== What to produce ==
Could you work out how many lines of the material below hold "busRead"? Only the number is needed.

◇ ◇ ◇ ◇ ◇

-- ==== Sys2Proof/Laws/Step.lean ====
section
/-! SUPPORT. What one step can do, said once: it leaves the device as it was, writes one register, stores one byte, completes
the command in flight, or changes RST. -/

namespace Sys2Proof.Machine

/-- The device is the same: only the host's program and view, the schedule, the draws and newly recorded faults may
differ. -/
structure SameDevice (s t : State) : Prop where
  regs : t.regs = s.regs
  mem : t.mem = s.mem
  inFlight : t.inFlight = s.inFlight
  units : t.units = s.units
  rst : t.rst = s.rst
  faults : ∀ e ∈ s.faults, e ∈ t.faults

theorem SameDevice.refl (s : State) : SameDevice s s := ⟨rfl, rfl, rfl, rfl, rfl, fun _ h => h⟩

theorem SameDevice.trans {s t u : State} (h : SameDevice s t) (g : SameDevice t u) : SameDevice s u :=
  ⟨g.regs.trans h.regs, g.mem.trans h.mem, g.inFlight.trans h.inFlight, g.units.trans h.units, g.rst.trans h.rst,
    fun e he => g.faults e (h.faults e he)⟩

/-- The host's next statement writes `v` to the register at `off` (R93, R61). -/
def HostWrites (P : Params) (s : State) (off : Nat) (v : Word) : Prop :=
  ∃ rest, s.host = .write off 32 v :: rest ∨ ∃ a, csrOffset P a = some off ∧ s.host = .busWrite a 32 v :: rest

/-- What a move can do; `s` is the state before it, `t` after. -/
inductive Transition (P : Params) (s t : State) : Prop where
  /-- Nothing of the device changes. -/
  | quiet (h : SameDevice s t)
  /-- A register write reaches the device, which is not held in reset. -/
  | write (r : Reg) (v : Word) (s0 : State) (h : SameDevice s s0) (hw : HostWrites P s r.offset v) (hr : s.rst = false)
      (he : writeReg P r v s0 = .next t)
  /-- The host stores one byte. -/
  | store (a : Nat) (b : Byte) (s0 : State) (h : SameDevice s s0) (ha : a < P.memSize)
      (he : t = { s0 with mem := writeByte s0.mem a b })
  /-- The command in flight takes its completion step. -/
  | engine (f : InFlight) (s0 : State) (h : SameDevice s s0) (hf : s.inFlight = some f)
      (he : exec f.command s0 = .next t)
  /-- RST is asserted, or held and released. -/
  | reset (s0 : State) (h : SameDevice s s0) (he : t = rstAssert s0 ∨ t = rstRelease s0)

theorem Reg.ofOffset_eq {off : Nat} {r : Reg} (h : Reg.ofOffset off = some r) : off = r.offset := by
  unfold Reg.ofOffset at h
  split at h <;> cases h <;> rfl

theorem accessSupported_width {off width : Nat} (h : accessSupported off width = true) : width = 32 := by
  simp only [accessSupported, Bool.and_eq_true, beq_iff_eq] at h
  exact h.1.1

theorem sameDevice_expectThat (b : Bool) (s : State) : SameDevice s (expectThat b s) := by
  unfold expectThat; split
  · exact .refl s
  · exact ⟨rfl, rfl, rfl, rfl, rfl, fun _ h => h⟩

theorem sameDevice_readReg (P : Params) (r : Reg) (s : State) : SameDevice s (readReg P r s) :=
  ⟨by simp, by simp, by simp, by simp, by simp, by simp⟩

theorem sameDevice_portRead (P : Params) (off width : Nat) (s : State) : SameDevice s (portRead P off width s) := by
  unfold portRead
  split
  · split
    · exact sameDevice_readReg P _ s
    · exact ⟨rfl, rfl, rfl, rfl, rfl, fun _ h => h⟩
  · exact ⟨rfl, rfl, rfl, rfl, rfl, fun e h => List.mem_append_left _ h⟩

theorem sameDevice_busRead (P : Params) (a : Word) (width : Nat) (s : State) : SameDevice s (busRead P a width s) := by
  unfold busRead
  split
  · exact sameDevice_portRead P _ width s
  · exact .refl s

/-- What a register write at an offset can do. -/
theorem portWrite_cases {P : Params} {off width : Nat} {v : Word} {s t : State} (h : portWrite P off width v s = .next t) :
    SameDevice s t ∨ ∃ r, off = r.offset ∧ width = 32 ∧ s.rst = false ∧ writeReg P r v s = .next t := by
  unfold portWrite at h
  split at h
  · rename_i hacc
    split at h
    · cases h; exact .inl (.refl s)
    · rename_i hr
      split at h
      · rename_i r hro
        exact .inr ⟨r, Reg.ofOffset_eq hro, accessSupported_width hacc, by simpa using hr, h⟩
      · cases h; exact .inl (.refl s)
  · cases h
    exact .inl ⟨rfl, rfl, rfl, rfl, rfl, fun e he => List.mem_append_left _ he⟩

theorem hostStore_cases {P : Params} {a : Nat} {b : Byte} {s t : State} (h : hostStore P a b s = .next t) :
    a < P.memSize ∧ t = { s with mem := writeByte s.mem a b } := by
  unfold hostStore at h
  split at h
  · cases h
  · split at h
    · cases h
    · cases h; exact ⟨by omega, rfl⟩

theorem hostLoad_cases {P : Params} {a : Nat} {s t : State} (h : hostLoad P a s = .next t) : SameDevice s t := by
  unfold hostLoad at h
  split at h
  · cases h
  · split at h
    · cases h
    · cases h; exact ⟨rfl, rfl, rfl, rfl, rfl, fun _ h => h⟩

/-- What the host's move can do. -/
theorem hostMove_cases {P : Params} {s t : State} (h : hostMove P s = .next t) : Transition P s t := by
  have hq : ∀ rest, SameDevice s { s with host := rest } := fun _ => ⟨rfl, rfl, rfl, rfl, rfl, fun _ h => h⟩
  unfold hostMove at h
  split at h
  · cases h; exact .quiet (.refl s)
  · rename_i st rest hh
    cases st with
    | write off width v =>
      rcases portWrite_cases h with h | ⟨r, rfl, rfl, hr, he⟩
      · exact .quiet ((hq rest).trans h)
      · exact .write r v _ (hq rest) ⟨rest, .inl hh⟩ hr he
    | read off width => cases h; exact .quiet ((hq rest).trans (sameDevice_portRead P off width _))
    | busWrite a width v =>
      simp only [runStmt, busWrite] at h
      split at h
      · rename_i off hoff
        rcases portWrite_cases h with h | ⟨r, rfl, rfl, hr, he⟩
        · exact .quiet ((hq rest).trans h)
        · exact .write r v _ (hq rest) ⟨rest, .inr ⟨a, hoff, hh⟩⟩ hr he
      · cases h; exact .quiet (hq rest)
    | busRead a width => cases h; exact .quiet ((hq rest).trans (sameDevice_busRead P a width _))
    | expect r v =>
      cases h
      exact .quiet (((hq rest).trans (sameDevice_readReg P r _)).trans (sameDevice_expectThat _ _))
    | poll r m v =>
      simp only [runStmt] at h
      split at h
      · cases h
        exact .quiet ((sameDevice_readReg P r s).trans ⟨rfl, rfl, rfl, rfl, rfl, fun _ h => h⟩)
      · cases h; exact .quiet (sameDevice_readReg P r s)
    | store a bs =>
      cases bs with
      | nil => cases h; exact .quiet (hq rest)
      | cons b bs =>
        obtain ⟨ha, rfl⟩ := hostStore_cases h
        exact .store a b _ (hq _) ha rfl
    | check a bs =>
      cases bs with
      | nil => cases h; exact .quiet (hq rest)
      | cons b bs =>
        simp only [runStmt] at h
        split at h
        · rename_i s1 hl
          cases h
          exact .quiet (((hq _).trans (hostLoad_cases hl)).trans (sameDevice_expectThat _ _))
        · cases h
        · cases h

/-- What the engine's move can do. -/
theorem engineMove_cases {P : Params} {s t : State} (h : engineMove s = .next t) : Transition P s t := by
  unfold engineMove at h
  split at h
  · cases h; exact .quiet (.refl s)
  · rename_i f hf
    exact .engine f s (.refl s) hf h

/-- Taking the move off the schedule changes nothing a transition sees. -/
theorem Transition.of_schedule {P : Params} {s t : State} {ms : List Move}
    (h : Transition P { s with schedule := ms } t) : Transition P s t := by
  have hq : SameDevice s { s with schedule := ms } := ⟨rfl, rfl, rfl, rfl, rfl, fun _ h => h⟩
  cases h with
  | quiet h => exact .quiet (hq.trans h)
  | write r v s0 h hw hr he => exact .write r v s0 (hq.trans h) hw hr he
  | store a b s0 h ha he => exact .store a b s0 (hq.trans h) ha he
  | engine f s0 h hf he => exact .engine f s0 (hq.trans h) hf he
  | reset s0 h he => exact .reset s0 (hq.trans h) he

/-- What a step can do. -/
theorem step_cases {s t : State} (h : step s = .next t) : Transition Config.params s t := by
  unfold step at h
  split at h
  · rename_i m ms hs
    refine .of_schedule (ms := ms) ?_
    cases m with
    | host => exact hostMove_cases h
    | engine => exact engineMove_cases h
    | rstAssert => cases h; exact .reset _ (.refl _) (.inl rfl)
    | rstRelease => cases h; exact .reset _ (.refl _) (.inr rfl)
  · split at h
    · exact engineMove_cases h
    · exact hostMove_cases h

end Sys2Proof.Machine
end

◇ ◇ ◇ ◇ ◇

== Answer space ==
3